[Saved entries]
........
-- ==== Sys2Proof/Syntax.lean ====
section
/-! DEFINITION. The commands of the part: one constructor for each row of the table of operations and events, with the
operands its rules need. What the part only observes (pin levels, received frames, readings of its sensors, the results
of its error checkers) is an operand of the command that observes it. -/

namespace Sys2Proof

/-- One sentinel sample: its ring completions in the sample window (R42), the slack (0–32) and whether the ceiling gate held a
beat back (R46). -/
structure PaceObs where
  count : Nat
  slack : Nat
  held : Bool
deriving DecidableEq, Repr

/-- What the part's own checkers observe while a unit executes one entry: words of the local store corrected and whether one was
uncorrectable (R97); whether the unit's two copies disagree (R87, R114, R126, R324, R425); the local-store blocks whose
check-value generators disagree (R420); what each access to memory met, in order (0 nothing, 1 a corrected bit, 2 a failed read whose
repeat succeeded, 3 a failure; R200, R211); and faults of the array, as row, logical output column (128 the checksum column) and a mask of flipped bits of its result. -/
structure UnitObs where
  eccFix : Nat := 0
  eccBad : Bool := false
  copies : Bool := false
  /-- the reducer's copies disagree (R130) -/
  redCopies : Bool := false
  gen : List Nat := []
  mem : List Nat := []
  flips : List (Nat × Nat × Nat) := []
  /-- bank stall beats of the entry's accesses to the local store -/
  stall : Nat := 0
  /-- beats for which the task has run, where the entry ends it -/
  beats : Nat := 0
  /-- the index, key, query or cell at which the copies disagree -/
  item : Nat := 0
deriving DecidableEq, Repr

/-- What the partner's read response brings (R358, R420): the data, and whether the generators of its check value disagree. -/
structure RespObs where
  data : List Byte := []
  gen : Bool := false
deriving DecidableEq, Repr

/-- How the retrain of a ring link ends (R352): its success, the receive lanes newly replaced in its east module and in the west module at its other
end, and the result of the latency echo. -/
structure RingObs where
  ok : Bool := false
  east : Nat := 0
  west : Nat := 0
  lat : Nat := 0
deriving DecidableEq, Repr

/-- What goes wrong in a reload from UFS (R409): the references that fail, and the blocks whose check-value generators disagree. -/
structure ReloadObs where
  failed : List Nat := []
  gen : List Nat := []
deriving DecidableEq, Repr

/-- A picture as a decode core hands it over (R296): luma and chroma samples, row by row; no chroma where monochrome. -/
structure Picture where
  w : Nat
  h : Nat
  depth : Nat
  y : List Nat
  cb : List Nat := []
  cr : List Nat := []
deriving DecidableEq, Repr

/-- Where a mechanism failed its start-up injection (Table 16.8, R557). -/
inductive InjPlace where
  /-- a mechanism of the hub or the islands, with no place of its own -/
  | hub
  /-- engine or pace domain `e` of a die -/
  | engine (t e : Nat)
  | die (t : Nat)
  /-- a memory channel; die 8 is the bulk tier -/
  | channel (die c : Nat)
  | linkModule (m : Nat)
  | csiPort (p : Nat)
  | etherPort (p : Nat)
  /-- generators and copies of units that are one per die -/
  | warp (t : Nat)
  | walker (t : Nat)
  | preproc
  | setWriter
  | tracker
  | storage
  | partner
  | core (k : Nat)
deriving DecidableEq, Repr

/-- What happens next in the boot sequence (Tables 14.9 and 17.3), with what the part reads or observes there. -/
inductive BootStep where
  /-- step 1: reset release -/
  | release
  /-- Table 17.3 orders 5–9: clocks, domains, release token waves; modules begin training -/
  | clocks
  /-- step 3: a memory channel has trained, or failed -/
  | memory (die c : Nat) (ok : Bool)
  /-- R461–R463: Phobos has injected mechanism `m`; where it failed -/
  | inject (m : Nat) (fails : List InjPlace)
  /-- step 3: image A, or B after A failed, as the boot flash gives it; is the PUF reconstructed? `gen`: blocks of the image area whose check-value
  generators disagree (R420) -/
  | check (flash : List Byte) (puf : Bool) (gen : List Nat)
  /-- step 4 -/
  | configure
  /-- step 5: the entry lists of each plan section, in directory order, as (graph, task, bytes); the bytes that UFS returns for each weight
  reference, and the READs of it that failed; `gen`: addresses of the blocks whose check-value generators disagree (R420) -/
  | load (lists : List (List (Nat × Nat × List Byte))) (data : List (List Byte)) (failed gen : List Nat)
  /-- step 6 -/
  | commit
  /-- R404 item 7: the next burn is made -/
  | burn
deriving DecidableEq, Repr
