-- ==== Sys2Proof/Machine/Reg.lean ====
section
/-! DEFINITION. Names for the registers and register fields of the part: for each register of the index its
package address (R544), and for each named field the register and the bits that hold it. A register of a
compute die takes the die index first; a register that the hub and the dies (or Kysta) share takes the window
first; then come its array indices. -/

namespace Sys2Proof.Machine

/-- A field: bits `hi` down to `lo` of the register at `addr`. -/
structure Fld where
  addr : Nat
  hi : Nat
  lo : Nat
deriving DecidableEq, Repr

end Sys2Proof.Machine

namespace Sys2Proof.Machine.Reg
........
Please make an exact copy of the lines above from the line with "ok : Bool := false" through the line with "failed : List Nat := []", both ends included.

## Output for this task:
  ok : Bool := false
  east : Nat := 0
  west : Nat := 0
  lat : Nat := 0
deriving DecidableEq, Repr

/-- What goes wrong in a reload from UFS (R409): the references that fail, and the blocks whose check-value generators disagree. -/
structure ReloadObs where
  failed : List Nat := []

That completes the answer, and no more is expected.